Context Is Everything

Manage what enters the context window like you manage what enters production.

17 min read

Factor I: Context Is Everything

Rule: Manage what enters the context window like you manage what enters production.

Every token you load into an agent's context window is a decision. Every file read, every search result, every log line, every instruction appended to the prompt. These decisions compound. Get them wrong and your agent drowns. Get them right and it executes with precision.

Context management is the foundational discipline of operational agent work. It separates agents that ship reliable work from agents that confabulate, repeat themselves, and ignore half of what you tell them.


The Rationale

The Problem: Context Windows Are Not Infinite Memory

LLMs have large context windows now—200K tokens, 500K tokens, millions of tokens on the horizon. This creates a dangerous illusion: that you can dump everything into context and let the model sort it out.

You cannot.

Research on the "lost in the middle" effect (Liu et al., 2023) demonstrates that LLMs attend strongly to the beginning and end of their context window but lose track of information in the middle. Place a critical fact in the middle of a 100K-token context and the model may ignore it entirely, even when that fact is the key to answering the question you just asked.

This isn't a bug. It's how attention mechanisms work. The model has finite computational resources to distribute across the entire context. Early tokens and recent tokens get the most attention. The middle gets less. The longer the context, the more severe this effect becomes.

Observable Symptoms of Context Overload

You know you have a context management problem when you see:

  1. The agent repeats itself. It tells you the same thing multiple times because it can't track what it already said 50K tokens ago.

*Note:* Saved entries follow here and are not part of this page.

/-! ### Outcomes under a RESTART (R192) -/

theorem queueReport_held (kind : ReportKind) (machine : Option Nat) (body : List Byte) (s : State) :
    (queueReport kind machine body s).link.held = s.link.held := by
  unfold queueReport
  simp only
  (repeat' split) <;> rfl

/-- A part that has not started holds every report. -/
theorem enterReport_of_starting {kind : ReportKind} {machine : Option Nat} {body : List Byte} {s : State}
    (h : s.link.start = .starting) :
    enterReport kind machine body s
      = { s with link := { s.link with held := s.link.held ++ [⟨kind, machine, body⟩] } } := by
  unfold enterReport isHeld
  rw [h]
  rfl

/-- A notice in a part that has not started: a change of the set is held as one STOP_CHANGE. -/
theorem stopNotice_of_starting (m : Fin 10) (set clear : CauseSet) (s : State)
    (h : s.link.start = .starting) :
    let after := ((s.stop m).causes ||| set) &&& ~~~clear
    let change : List HeldReport :=
      if after = (s.stop m).causes then []
      else [⟨.stopChange, some m.val, stopChangeBody (s.stop m).causes after⟩]
    (stopNotice m set clear s).link.held = s.link.held ++ change ∧
    (stopNotice m set clear s).link.reports = s.link.reports ∧
    (stopNotice m set clear s).link.lost = s.link.lost ∧
    (stopNotice m set clear s).link.start = .starting := by
  unfold stopNotice
  simp only
  by_cases he : ((s.stop m).causes ||| set) &&& ~~~clear = (s.stop m).causes
  · simp [he, h]
  · simp only [he, if_false]
    split
    · rw [enterReport_of_starting (by exact h)]
      exact ⟨rfl, rfl, rfl, h⟩
    · rw [enterReport_of_starting (by exact h)]
      exact ⟨rfl, rfl, rfl, h⟩

/-- What a write that was not done leaves for entry after STARTED, where a RESTART has been accepted. -/
theorem recordHeld_restart (l : LineId) (d : LogDetail) (s : State) (h : s.link.restarting = true) :
    let m := machineOf l
    let before := (s.stop m).causes
    let after := before ||| StopCause.logFull.only
    let t := recordHeld l d s
    t.link.reports = s.link.reports ∧ t.link.lost = s.link.lost ∧ t.link.start = s.link.start ∧
    t.link.held = s.link.held
      ++ (if after = before then [] else [⟨.stopChange, some m.val, stopChangeBody before after⟩])
      ++ [⟨.logFull, some m.val, be 1 d.code⟩] := by
  intro m before after t
  let s0 : State := { s with link := { s.link with start := .starting } }
  let s1 := s0.setPack l { s0.pack l with record := (s0.pack l).record.map fun r => { r with write := .held } }
  have hl : s1.link = { s.link with start := .starting } := by cases l <;> rfl
  have hst : s1.stop m = s.stop m := by cases l <;> rfl
  have ht : t = { (enterReport .logFull (some (lineNumber l)) (be 1 d.code) (setCause m .logFull s1)) with
      link := { (enterReport .logFull (some (lineNumber l)) (be 1 d.code) (setCause m .logFull s1)).link with
        start := s.link.start } } := by
    show recordHeld l d s = _
    unfold recordHeld onOutcome
    rw [if_pos h]
  obtain ⟨h1, h2, h3, h4⟩ := stopNotice_of_starting m StopCause.logFull.only 0 s1 (by rw [hl])
  have e : (((s1.stop m).causes ||| StopCause.logFull.only) &&& ~~~(0 : CauseSet)) = after := by
    rw [hst, show ~~~(0 : CauseSet) = BitVec.allOnes 16 from by decide, BitVec.and_allOnes]
  rw [e, hst] at h1
  rw [ht, show setCause m .logFull s1 = stopNotice m StopCause.logFull.only 0 s1 from rfl,
    enterReport_of_starting h4]
  refine ⟨?_, ?_, rfl, ?_⟩
  · show (stopNotice m StopCause.logFull.only 0 s1).link.reports = _
    rw [h2, hl]
  · show (stopNotice m StopCause.logFull.only 0 s1).link.lost = _
    rw [h3, hl]
  · show (stopNotice m StopCause.logFull.only 0 s1).link.held ++ _ = _
    rw [h1, hl]
    rfl

theorem beginStroke_link (l : LineId) (s : State) : (beginStroke l s).link = s.link := by
  unfold beginStroke
  cases l <;> rfl

theorem cutFires_of_starting (l : LineId) (s : State) (h : s.link.start = .starting) :
    ∃ changes : List HeldReport, (cutFires l s).link.held = s.link.held ++ changes ∧
      (∀ x ∈ changes, x.kind = .stopChange) ∧ (cutFires l s).link.reports = s.link.reports ∧
      (cutFires l s).link.lost = s.link.lost ∧ (cutFires l s).link.start = .starting := by
  let s1 := s.setPack l { s.pack l with state := .cutting, phase := some .wait }
  have hl : s1.link = s.link := by cases l <;> rfl
  obtain ⟨h1, h2, h3, h4⟩ := stopNotice_of_starting (machineOf l) StopCause.cut.only 0 s1 (by rw [hl, h])
  have e : (cutFires l s).link = (stopNotice (machineOf l) StopCause.cut.only 0 s1).link := by
    unfold cutFires
    simp only
    split
    · rfl
    · rw [beginStroke_link]; rfl
  rw [e, h1, h2, h3, h4, hl]
  refine ⟨_, rfl, ?_, rfl, rfl, rfl⟩
  split
  · simp
  · simp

  2. The agent ignores recent instructions. You tell it to stop doing X, and two responses later it's doing X again. The instruction got lost in the noise.

  3. The agent confabulates details. It invents facts that sound plausible but aren't in the codebase. It's pattern-matching on noise instead of retrieving accurate information.

  4. The agent contradicts its own earlier output. It proposes a solution, then forgets it proposed that solution and suggests something incompatible five messages later.

  5. The agent asks for information it already has. You gave it the schema three prompts ago. Now it's asking for the schema again because it can't find it in the 80K tokens of accumulated transcript.

These are not model failures. These are context management failures.

Cognitive Load Theory Applied to AI

Cognitive load theory (Sweller, 1988) describes how human working memory is limited and how learning is impaired when working memory is overloaded. The principle applies to LLMs as well.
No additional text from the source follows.